Records for this exercise —
-- ==== Sys2Proof/Tests/Slice0.lean ====
section
/-! SUPPORT. Own tests: what the checks refuse, the decoding of words written out from the tables of 30_encoding.md, single
steps with expected values from 95_test_vectors.md, and for every statement with hypotheses a concrete state that meets
them. -/

namespace Sys2Proof.Tests

open Sys2Proof.Machine

/-! ## WellFormed: each check refuses an ill-formed term -/

theorem test_wf_wr_imm : (Pseudo.wr .timing (2 ^ 32)).wellFormed = false := by decide

theorem test_wf_read_addr : (Pseudo.read 256).wellFormed = false := by decide

theorem test_wf_write_addr : (Pseudo.write 256 0).wellFormed = false := by decide

theorem test_wf_write_data : (Pseudo.write 0 256).wellFormed = false := by decide

theorem test_wf_writeb_addr : (Pseudo.writeb 256 0).wellFormed = false := by decide

theorem test_wf_writeb_data : (Pseudo.writeb 0 256).wellFormed = false := by decide

theorem test_wf_setTime_h : (Pseudo.setTime 65536 1 1).wellFormed = false := by decide

theorem test_wf_setTime_s : (Pseudo.setTime 2 256 1).wellFormed = false := by decide

theorem test_wf_setTime_c : (Pseudo.setTime 2 1 256).wellFormed = false := by decide

theorem test_wf_accepts : (Pseudo.setTime 65535 255 255).wellFormed = true ∧ (Pseudo.write 255 255).wellFormed = true := by
  decide

/-! ## Decoding (30_encoding.md R101, R102, R105, R107, R112; opcode table) -/

theorem test_decode_init : decodeTableWord 32 0b00000000000000000000000000000000 = some (.init 0x00#8 0x00#8) := by decide

theorem test_decode_read : decodeTableWord 32 0b00000000000000000000010100000001 = some (.read 0x05#8 0x00#8) := by decide

theorem test_decode_write : decodeTableWord 32 0b00000000101001010000010100000010 = some (.write 0x05#8 0xA5#8) := by decide

theorem test_decode_ewen : decodeTableWord 32 0b00000000000000000000000000000011 = some (.ewen 0x00#8 0x00#8) := by decide

theorem test_decode_ewds : decodeTableWord 32 0b00000000000000000000000000000100 = some (.ewds 0x00#8 0x00#8) := by decide

theorem test_decode_writeb : decodeTableWord 32 0b00000000000000000000000100000101 = some (.writeb 0x01#8 0x00#8) := by decide

theorem test_decode_reserved6 : decodeTableWord 32 0b00000000000000000000000000000110 = some (.reserved6 0x00#8 0x00#8) := by
  decide

/-- Reserved bits [7:3] and [31:24] set: still OP = 7. -/
theorem test_decode_reserved7 : decodeTableWord 32 0b11111111000000000000000011111111 = some (.reserved7 0x00#8 0x00#8) := by
  decide

theorem test_decode_wr : decodeTableWord 36 0b101100000001000000010000000000000010 = some (.wr 3#3 0x01010002#32) := by decide

/-- The data bits of a read are ignored. -/
theorem test_decode_rd : decodeTableWord 36 0b000110000000000000000000000000000001 = some (.rd 1#3) := by decide

theorem test_decode_frameRead : decodeTableWord 9 0b110000101 = some (.frameRead 5#6) := by decide

theorem test_decode_frameWrite : decodeTableWord 9 0b101111111 = some (.frameWrite 63#6) := by decide

theorem test_decode_frameEwen : decodeTableWord 9 0b100110000 = some .frameEwen := by decide

theorem test_decode_frameEwds : decodeTableWord 9 0b100000000 = some .frameEwds := by decide

theorem test_decode_frameData : decodeTableWord 8 0b10100101 = some (.frameData 0xA5#8) := by decide

/-- A frame whose opcode bits an address has turned into 0b111 is none of the four (R106). -/
theorem test_decode_unknownFrame : decodeBytes [0xC0#8, 0x01#8] = .error .unknownFrame := by decide

theorem test_decode_badLength : decodeBytes [] = .error .badLength ∧ decodeBytes [0#8, 0#8, 0#8] = .error .badLength := by
  decide

theorem test_decode_badPadding :
    decodeBytes [0#8, 0x02#8] = .error .badPadding ∧ decodeBytes [0#8, 0#8, 0#8, 0#8, 0x10#8] = .error .badPadding := by
  decide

Instructions for the task — Go through the listing above and copy each line in which the string "decodeBytes" is found.

Answer for this exercise —
theorem test_decode_unknownFrame : decodeBytes [0xC0#8, 0x01#8] = .error .unknownFrame := by decide
theorem test_decode_badLength : decodeBytes [] = .error .badLength ∧ decodeBytes [0#8, 0#8, 0#8] = .error .badLength := by
    decodeBytes [0#8, 0x02#8] = .error .badPadding ∧ decodeBytes [0#8, 0#8, 0#8, 0#8, 0x10#8] = .error .badPadding := by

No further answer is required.